__Task prompt__. Print the records below word for word, beginning with the first line and ending once the line containing "s.st := by cases c <;> rfl" is printed.

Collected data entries
——————

@[simp] theorem State.skipIf_mem (c : Bool) : (s.skipIf c).mem = s.mem := by cases c <;> rfl
@[simp] theorem State.skipIf_v (c : Bool) : (s.skipIf c).v = s.v := by cases c <;> rfl
@[simp] theorem State.skipIf_i (c : Bool) : (s.skipIf c).i = s.i := by cases c <;> rfl
@[simp] theorem State.skipIf_stack (c : Bool) : (s.skipIf c).stack = s.stack := by cases c <;> rfl
@[simp] theorem State.skipIf_sp (c : Bool) : (s.skipIf c).sp = s.sp := by cases c <;> rfl
@[simp] theorem State.skipIf_dt (c : Bool) : (s.skipIf c).dt = s.dt := by cases c <;> rfl
@[simp] theorem State.skipIf_st (c : Bool) : (s.skipIf c).st = s.st := by cases c <;> rfl
@[simp] theorem State.skipIf_fb (c : Bool) : (s.skipIf c).fb = s.fb := by cases c <;> rfl
@[simp] theorem State.skipIf_run (c : Bool) : (s.skipIf c).run = s.run := by cases c <;> rfl
@[simp] theorem State.skipIf_waitReg (c : Bool) : (s.skipIf c).waitReg = s.waitReg := by cases c <;> rfl
@[simp] theorem State.skipIf_fault (c : Bool) : (s.skipIf c).fault = s.fault := by cases c <;> rfl
@[simp] theorem State.skipIf_config (c : Bool) : (s.skipIf c).config = s.config := by cases c <;> rfl
@[simp] theorem State.skipIf_host (c : Bool) : (s.skipIf c).host = s.host := by cases c <;> rfl
@[simp] theorem State.skipIf_readV (c : Bool) (y : Reg) : (s.skipIf c).readV y = s.readV y := by cases c <;> rfl

/-- A taken skip adds 2, an untaken one nothing (42_conditional_skip.md R154). -/
@[simp] theorem State.skipIf_pc (c : Bool) : (s.skipIf c).pc = if c then s.pc + 2 else s.pc := by cases c <;> rfl

/-- A state is determined by its fields with MEM compared as a list and V register by register. -/
theorem State.ext_readV {s t : State} (hv : ∀ r, t.readV r = s.readV r) (h : { t with v := s.v } = s) : t = s := by
  have : t.v = s.v := by
    apply Vector.ext
    intro k hk
    exact hv ⟨k, hk⟩
  rw [← h, ← this]

end

end Sys2Proof.Machine
end

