set_option maxRecDepth 4000 in
theorem witness_FramebufferChangesOnlyByClsDrwReset :
    step dotted = .next (nextOf (step dotted)) ∧ (nextOf (step dotted)).fb ≠ dotted.fb :=
  ⟨eq_nextOf (by decide), fun h => absurd (congrArg (fun fb => fb.pixel 31 63) h) (by decide)⟩
theorem witness_StackChangesOnlyByCallAndRet :
    exec (.call 0x300) caller = .next called ∧ ¬ KeepsStack caller called :=
  ⟨eq_nextOf (by decide), fun h => absurd h.2 (by decide)⟩
theorem witness_TimersChangeOnlyByTickAndTheirLoads :
    let s := host .tick ((base.setDt 1).setSt 0xFF)
    step s = .next (nextOf (step s)) ∧ (nextOf (step s)).dt ≠ s.dt ∧ (nextOf (step s)).st ≠ s.st :=
  ⟨eq_nextOf (by decide), by decide, by decide⟩
theorem witness_ConfigNeverChanges :
    step (host .reset base) = .next (nextOf (step (host .reset base))) := eq_nextOf (by decide)
theorem witness_SoundTimerIsUnread :
    exec (.ldStVx 0) (base.setSt 7) = .next (nextOf (exec (.ldStVx 0) (base.setSt 7))) ∧
      exec .cls (base.setSt 7) = .next (nextOf (exec .cls (base.setSt 7))) :=
  ⟨eq_nextOf (by decide), eq_nextOf (by decide)⟩
theorem witness_InputsIgnoredUnlessSampled :
    (∀ x kk, Instr.ldVxK 3 ≠ .rnd x kk) ∧ (∀ x, Instr.ldVxK 3 ≠ .skp x) ∧ (∀ x, Instr.ldVxK 3 ≠ .sknp x) ∧
      exec (.ldVxK 3) base = .next (nextOf (exec (.ldVxK 3) base)) :=
  ⟨fun _ _ => nofun, fun _ => nofun, fun _ => nofun, eq_nextOf (by decide)⟩
/-- Two states that differ in the entry at index SP. -/
theorem witness_DeadStackEntriesAreUnobservable :
    SameButDeadStack { base with sp := 1 } { base with sp := 1, stack := base.stack.set 1 0x777 } ∧
      base.stack.set 1 0x777 ≠ base.stack ∧
      step { base with sp := 1 } = .next (nextOf (step { base with sp := 1 })) :=
  ⟨⟨rfl, by decide⟩, by decide, eq_nextOf (by decide)⟩

end Sys2Proof.Tests
end

section
/-! The two jumps (41_control_flow.md R140, R143): both are one write of pc, so they share its frame; what is left is the
target as a number. -/

namespace Sys2Proof.Proofs

open Sys2Proof.Machine Sys2Proof.Claims

/-- The frame of every jump. -/
theorem onlyPc_setPc (s : State) (a : Word) : OnlyPc s (s.setPc a) := by
  simp [OnlyPc, KeepsV, KeepsMem, KeepsStack, KeepsTimers, KeepsFb, KeepsRun, KeepsRest]

/-- A 12-bit address plus a byte is at most 0x10FE, so the 16-bit sum never wraps (R143). -/
theorem zextAddr_add_zextByte_toNat (nnn : Addr12) (b : Byte) :
    (zextAddr nnn + zextByte b).toNat = nnn.toNat + b.toNat := by
  have hsum : nnn.toNat + b.toNat < 2 ^ 16 := by
    have := nnn.isLt
    have := b.isLt
    omega
  rw [BitVec.toNat_add, zextAddr_toNat, zextByte_toNat, Nat.mod_eq_of_lt hsum]

/-- Settles O15: the jump is the write of pc, and zero extension keeps the address's value. -/
theorem jpSetsPc : Obligations.JpSetsPc := fun nnn s =>
  ⟨s.setPc (zextAddr nnn), exec_jp nnn s, zextAddr_toNat nnn, onlyPc_setPc s _⟩

/-- Settles O16: the jump is the write of pc, and the sum does not wrap. -/
theorem jpV0AddsV0 : Obligations.JpV0AddsV0 := fun nnn s =>
  ⟨s.setPc (zextAddr nnn + zextByte (s.readV 0)), exec_jpV0 nnn s, zextAddr_add_zextByte_toNat nnn _,
    onlyPc_setPc s _⟩

end Sys2Proof.Proofs
end

section
/-! The four comparing skips (42_conditional_skip.md R150 to R153): each is one conditional write of pc, so they share its
frame and its target; what is left is the comparison of two bytes as a comparison of numbers. -/

namespace Sys2Proof.Proofs

open Sys2Proof.Machine Sys2Proof.Claims

/-- The frame of every skip, taken or not. -/
theorem onlyPc_skipIf (s : State) (c : Bool) : OnlyPc s (s.skipIf c) := by
  simp [OnlyPc, KeepsV, KeepsMem, KeepsStack, KeepsTimers, KeepsFb, KeepsRun, KeepsRest]

/-- The target of every skip, whose condition may be given as a proposition. -/
theorem skipIf_pc_of_iff {c : Bool} {P : Prop} [Decidable P] (hc : c = true ↔ P) (s : State) :
    (s.skipIf c).pc = if P then s.pc + 2 else s.pc := by
  simp only [State.skipIf_pc, hc]

theorem byte_beq_iff_toNat_eq (a b : Byte) : (a == b) = true ↔ a.toNat = b.toNat := by
  rw [beq_iff_eq, BitVec.toNat_inj]

theorem byte_bne_iff_toNat_ne (a b : Byte) : (a != b) = true ↔ a.toNat ≠ b.toNat := by
  rw [bne_iff_ne, Ne, Ne, BitVec.toNat_inj]

/-- Settles O21: each skip is one conditional write of pc, and bytes are equal exactly when their numbers are. -/
theorem skipsFollowTheirComparison : Obligations.SkipsFollowTheirComparison := fun x y kk s =>
  ⟨⟨_, exec_seByte x kk s, onlyPc_skipIf s _, skipIf_pc_of_iff (byte_beq_iff_toNat_eq _ _) s⟩,
    ⟨_, exec_sneByte x kk s, onlyPc_skipIf s _, skipIf_pc_of_iff (byte_bne_iff_toNat_ne _ _) s⟩,
    ⟨_, exec_seReg x y s, onlyPc_skipIf s _, skipIf_pc_of_iff (byte_beq_iff_toNat_eq _ _) s⟩,
    ⟨_, exec_sneReg x y s, onlyPc_skipIf s _, skipIf_pc_of_iff (byte_bne_iff_toNat_ne _ _) s⟩⟩

end Sys2Proof.Proofs
end

section
/-! Loads, the immediate add and the bitwise operations (43_load_arith.md R160 to R165): each is one write of V[x], so they
share its frame; what is left is the value written, as a number or bit by bit. -/

namespace Sys2Proof.Proofs

open Sys2Proof.Machine Sys2Proof.Claims

/-- The frame of every instruction that writes one register. -/
theorem onlyV_writeV (s : State) (x : Reg) (b : Byte) : OnlyV [x] s (s.writeV x b) := by
  have hv : KeepsV [x] s (s.writeV x b) := fun r hr =>
    State.readV_writeV_ne s b (List.ne_of_not_mem_cons hr)
  simp [OnlyV, hv, KeepsMem, KeepsStack, KeepsTimers, KeepsFb, KeepsRun, KeepsRest]

/-- Settles O22: each is one write of V[x], and the sum of two bytes is their sum modulo 256. -/
theorem loadsAndImmediateAdd : Obligations.LoadsAndImmediateAdd := fun x y kk s =>
  have hsum : ((s.writeV x (s.readV x + kk)).readV x).toNat = ((s.readV x).toNat + kk.toNat) % 256 := by
    rw [State.readV_writeV_same, BitVec.toNat_add]
  ⟨⟨_, exec_ldByte x kk s, State.readV_writeV_same s x _, onlyV_writeV s x _⟩,
    ⟨_, exec_addByte x kk s, hsum, onlyV_writeV s x _⟩,
    ⟨_, exec_ldReg x y s, State.readV_writeV_same s x _, onlyV_writeV s x _⟩⟩

/-- Settles O23: each is one write of V[x], and the bits of the byte written are the operation on the operands' bits. -/
theorem logicIsBitByBit : Obligations.LogicIsBitByBit := fun x y s =>
  ⟨⟨_, exec_orReg x y s, onlyV_writeV s x _, fun k _ => by
      rw [State.readV_writeV_same, BitVec.getLsbD_or]⟩,
    ⟨_, exec_andReg x y s, onlyV_writeV s x _, fun k _ => by
      rw [State.readV_writeV_same, BitVec.getLsbD_and]⟩,
    ⟨_, exec_xorReg x y s, onlyV_writeV s x _, fun k _ => by
      rw [State.readV_writeV_same, BitVec.getLsbD_xor]⟩⟩

end Sys2Proof.Proofs
end

section
/-! The three writes of the address register (46_memory_index.md R195 to R197): each is one write of I, so they share its
frame; what is left is the address written, as a number. -/

namespace Sys2Proof.Proofs

open Sys2Proof.Machine Sys2Proof.Claims

/-- The frame of every instruction that writes only the address register. -/
theorem onlyI_setI (s : State) (a : Word) : OnlyI s (s.setI a) := by
  simp [OnlyI, KeepsV, KeepsMem, KeepsStack, KeepsTimers, KeepsFb, KeepsRun, KeepsRest]

/-- An address plus a byte is their sum modulo 65536, with no flag for the wrap (R196). -/
theorem add_zextByte_toNat (a : Word) (b : Byte) :
    (a + zextByte b).toNat = (a.toNat + b.toNat) % 65536 := by
  rw [BitVec.toNat_add, zextByte_toNat]

/-- Settles O27: each is one write of I, of the zero-extended address, of the wrapped sum, and of the glyph's address. -/
theorem addressRegisterWrites : Obligations.AddressRegisterWrites := fun nnn x s =>
  ⟨⟨_, exec_ldI nnn s, zextAddr_toNat nnn, onlyI_setI s _⟩,
    ⟨_, exec_addI x s, add_zextByte_toNat s.i (s.readV x), onlyI_setI s _⟩,
    ⟨_, exec_ldF x s, glyphAddr_toNat (s.readV x), onlyI_setI s _⟩⟩

end Sys2Proof.Proofs
end

section
/-! The clearing of the display (47_display.md R210): CLS is one write of the framebuffer, of the blank one. -/

namespace Sys2Proof.Proofs

open Sys2Proof.Machine Sys2Proof.Claims

/-- The frame of a write of the framebuffer, whatever is written. -/
theorem setFb_frame (s : State) (fb : Framebuffer) :
    KeepsV [] s (s.setFb fb) ∧ (s.setFb fb).i = s.i ∧ (s.setFb fb).pc = s.pc ∧ KeepsMem s (s.setFb fb) ∧
      KeepsStack s (s.setFb fb) ∧ KeepsTimers s (s.setFb fb) ∧ KeepsRun s (s.setFb fb) ∧ KeepsRest s (s.setFb fb) := by
  simp [KeepsV, KeepsMem, KeepsStack, KeepsTimers, KeepsRun, KeepsRest]

/-- Settles O33: CLS is one write of the framebuffer, and the blank framebuffer has no pixel set. -/
theorem clsClearsEveryPixel : Obligations.ClsClearsEveryPixel := fun s =>
  have hpixel (r c : Nat) : (s.setFb Framebuffer.blank).fb.pixel r c = false := by
    rw [State.setFb_fb, Framebuffer.pixel_blank]
  ⟨_, exec_cls s, hpixel, setFb_frame s _⟩

end Sys2Proof.Proofs
end

section
/-! The copies between V[x] and a timer (49_timers.md R230 to R232): the read of DT is one write of V[x], which has the
register writes' frame; the two sets are one write of a timer each, and share the frame below. -/

namespace Sys2Proof.Proofs

open Sys2Proof.Machine Sys2Proof.Claims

——————

__Solved problem__.
@[simp] theorem State.skipIf_mem (c : Bool) : (s.skipIf c).mem = s.mem := by cases c <;> rfl
@[simp] theorem State.skipIf_v (c : Bool) : (s.skipIf c).v = s.v := by cases c <;> rfl
@[simp] theorem State.skipIf_i (c : Bool) : (s.skipIf c).i = s.i := by cases c <;> rfl
@[simp] theorem State.skipIf_stack (c : Bool) : (s.skipIf c).stack = s.stack := by cases c <;> rfl
@[simp] theorem State.skipIf_sp (c : Bool) : (s.skipIf c).sp = s.sp := by cases c <;> rfl
@[simp] theorem State.skipIf_dt (c : Bool) : (s.skipIf c).dt = s.dt := by cases c <;> rfl
@[simp] theorem State.skipIf_st (c : Bool) : (s.skipIf c).st = s.st := by cases c <;> rfl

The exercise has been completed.